> [Task instructions] Among the entries below, only the lines starting at the one with "(s.dqOf q).closed ||" and ending at the one with "match s.heldAt q with", both included, are to be printed exactly.

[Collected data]
◆ ◆ ◆ ◆ ◆ ◆ ◆

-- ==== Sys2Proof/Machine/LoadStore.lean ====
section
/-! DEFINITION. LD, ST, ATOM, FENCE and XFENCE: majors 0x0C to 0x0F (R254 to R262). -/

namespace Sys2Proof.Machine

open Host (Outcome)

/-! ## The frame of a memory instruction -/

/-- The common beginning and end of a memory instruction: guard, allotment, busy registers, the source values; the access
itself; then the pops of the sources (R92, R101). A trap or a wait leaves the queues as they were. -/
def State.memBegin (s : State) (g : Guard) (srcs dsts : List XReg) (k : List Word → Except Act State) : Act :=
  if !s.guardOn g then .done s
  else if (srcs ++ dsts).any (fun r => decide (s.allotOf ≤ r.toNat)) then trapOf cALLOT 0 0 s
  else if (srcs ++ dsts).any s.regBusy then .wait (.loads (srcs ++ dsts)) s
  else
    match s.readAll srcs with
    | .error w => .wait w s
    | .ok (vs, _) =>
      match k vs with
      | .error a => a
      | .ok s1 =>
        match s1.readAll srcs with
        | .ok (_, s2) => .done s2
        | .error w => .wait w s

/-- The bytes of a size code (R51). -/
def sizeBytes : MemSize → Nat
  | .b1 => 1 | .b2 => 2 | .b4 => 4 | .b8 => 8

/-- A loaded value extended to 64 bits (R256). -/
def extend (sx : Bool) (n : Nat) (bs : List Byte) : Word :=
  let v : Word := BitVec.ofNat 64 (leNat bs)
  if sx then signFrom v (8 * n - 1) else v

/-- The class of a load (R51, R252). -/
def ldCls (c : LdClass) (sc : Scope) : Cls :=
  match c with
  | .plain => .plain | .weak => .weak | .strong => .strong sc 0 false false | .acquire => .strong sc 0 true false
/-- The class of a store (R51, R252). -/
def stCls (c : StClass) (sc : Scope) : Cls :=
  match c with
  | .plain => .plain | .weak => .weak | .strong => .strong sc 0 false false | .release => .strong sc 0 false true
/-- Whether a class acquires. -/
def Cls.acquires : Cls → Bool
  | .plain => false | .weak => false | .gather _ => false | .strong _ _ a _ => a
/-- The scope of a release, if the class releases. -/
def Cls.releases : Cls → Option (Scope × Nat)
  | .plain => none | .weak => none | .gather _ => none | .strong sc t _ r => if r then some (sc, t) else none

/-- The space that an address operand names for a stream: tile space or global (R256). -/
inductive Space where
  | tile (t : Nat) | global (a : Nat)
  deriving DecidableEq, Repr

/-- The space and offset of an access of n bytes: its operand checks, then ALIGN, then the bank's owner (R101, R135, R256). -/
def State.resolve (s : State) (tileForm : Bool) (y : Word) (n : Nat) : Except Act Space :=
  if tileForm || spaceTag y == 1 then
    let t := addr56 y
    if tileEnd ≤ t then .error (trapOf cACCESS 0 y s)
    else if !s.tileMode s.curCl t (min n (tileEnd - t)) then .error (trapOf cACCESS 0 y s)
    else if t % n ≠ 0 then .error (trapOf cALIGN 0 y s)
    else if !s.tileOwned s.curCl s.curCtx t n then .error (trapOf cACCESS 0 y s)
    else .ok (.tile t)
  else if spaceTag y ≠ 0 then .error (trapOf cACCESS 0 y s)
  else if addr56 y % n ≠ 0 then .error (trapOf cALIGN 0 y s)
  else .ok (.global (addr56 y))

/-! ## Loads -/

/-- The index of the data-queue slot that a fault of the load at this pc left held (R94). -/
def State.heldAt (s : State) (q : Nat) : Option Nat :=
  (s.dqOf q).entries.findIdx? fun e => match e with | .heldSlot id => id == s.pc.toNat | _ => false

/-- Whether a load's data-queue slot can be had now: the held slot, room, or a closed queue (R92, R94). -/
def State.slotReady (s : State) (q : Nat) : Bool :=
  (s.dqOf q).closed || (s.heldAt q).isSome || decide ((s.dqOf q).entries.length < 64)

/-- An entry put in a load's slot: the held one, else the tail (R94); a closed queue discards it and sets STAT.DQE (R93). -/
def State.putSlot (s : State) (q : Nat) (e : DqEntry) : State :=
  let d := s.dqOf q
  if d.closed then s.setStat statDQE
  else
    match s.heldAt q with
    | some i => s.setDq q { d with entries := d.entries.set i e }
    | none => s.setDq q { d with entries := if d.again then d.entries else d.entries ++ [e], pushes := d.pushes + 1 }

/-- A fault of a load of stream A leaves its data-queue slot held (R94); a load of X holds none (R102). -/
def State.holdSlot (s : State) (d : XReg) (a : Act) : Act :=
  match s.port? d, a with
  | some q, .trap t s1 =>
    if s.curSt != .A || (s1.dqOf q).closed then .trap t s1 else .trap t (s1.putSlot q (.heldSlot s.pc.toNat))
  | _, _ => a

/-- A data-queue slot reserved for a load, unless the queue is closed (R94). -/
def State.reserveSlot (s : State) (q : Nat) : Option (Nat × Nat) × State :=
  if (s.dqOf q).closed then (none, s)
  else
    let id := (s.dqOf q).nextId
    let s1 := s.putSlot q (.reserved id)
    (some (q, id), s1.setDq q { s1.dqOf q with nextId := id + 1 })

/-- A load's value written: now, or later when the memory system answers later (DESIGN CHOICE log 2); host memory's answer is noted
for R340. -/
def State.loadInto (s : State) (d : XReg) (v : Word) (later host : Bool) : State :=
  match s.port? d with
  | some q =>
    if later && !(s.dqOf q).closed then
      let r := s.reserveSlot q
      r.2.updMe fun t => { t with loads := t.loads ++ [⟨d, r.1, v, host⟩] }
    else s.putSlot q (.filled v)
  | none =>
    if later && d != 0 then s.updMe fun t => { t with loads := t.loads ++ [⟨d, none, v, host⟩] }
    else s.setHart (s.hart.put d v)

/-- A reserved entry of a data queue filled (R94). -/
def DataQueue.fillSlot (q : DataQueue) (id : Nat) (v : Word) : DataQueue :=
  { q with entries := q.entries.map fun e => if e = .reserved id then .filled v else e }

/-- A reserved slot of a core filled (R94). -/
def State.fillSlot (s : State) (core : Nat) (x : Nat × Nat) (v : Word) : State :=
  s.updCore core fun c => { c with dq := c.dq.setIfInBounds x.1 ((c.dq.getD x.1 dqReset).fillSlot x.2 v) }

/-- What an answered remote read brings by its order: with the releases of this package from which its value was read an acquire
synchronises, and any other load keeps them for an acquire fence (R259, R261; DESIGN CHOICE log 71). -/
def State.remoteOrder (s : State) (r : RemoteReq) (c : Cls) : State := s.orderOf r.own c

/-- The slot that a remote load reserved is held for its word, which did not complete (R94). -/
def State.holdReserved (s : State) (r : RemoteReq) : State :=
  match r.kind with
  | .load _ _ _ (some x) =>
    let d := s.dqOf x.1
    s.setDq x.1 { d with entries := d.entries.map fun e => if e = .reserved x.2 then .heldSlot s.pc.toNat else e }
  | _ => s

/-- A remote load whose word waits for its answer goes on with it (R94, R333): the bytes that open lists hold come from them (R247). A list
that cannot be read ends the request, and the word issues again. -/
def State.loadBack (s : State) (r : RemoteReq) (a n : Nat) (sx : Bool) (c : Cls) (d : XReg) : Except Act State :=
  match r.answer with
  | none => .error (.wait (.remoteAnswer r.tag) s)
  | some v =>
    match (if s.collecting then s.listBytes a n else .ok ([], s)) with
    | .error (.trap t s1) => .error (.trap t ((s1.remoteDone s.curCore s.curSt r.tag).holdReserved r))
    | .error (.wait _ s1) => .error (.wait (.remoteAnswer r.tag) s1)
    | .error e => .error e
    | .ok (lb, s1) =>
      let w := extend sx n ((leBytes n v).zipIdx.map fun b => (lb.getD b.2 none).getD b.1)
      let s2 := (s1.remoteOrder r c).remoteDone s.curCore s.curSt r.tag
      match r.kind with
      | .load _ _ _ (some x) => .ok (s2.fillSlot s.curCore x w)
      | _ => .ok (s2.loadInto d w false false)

◆ ◆ ◆ ◆ ◆ ◆ ◆

> [Exercise solution]
  (s.dqOf q).closed || (s.heldAt q).isSome || decide ((s.dqOf q).entries.length < 64)

/-- An entry put in a load's slot: the held one, else the tail (R94); a closed queue discards it and sets STAT.DQE (R93). -/
def State.putSlot (s : State) (q : Nat) (e : DqEntry) : State :=
  let d := s.dqOf q
  if d.closed then s.setStat statDQE
  else
    match s.heldAt q with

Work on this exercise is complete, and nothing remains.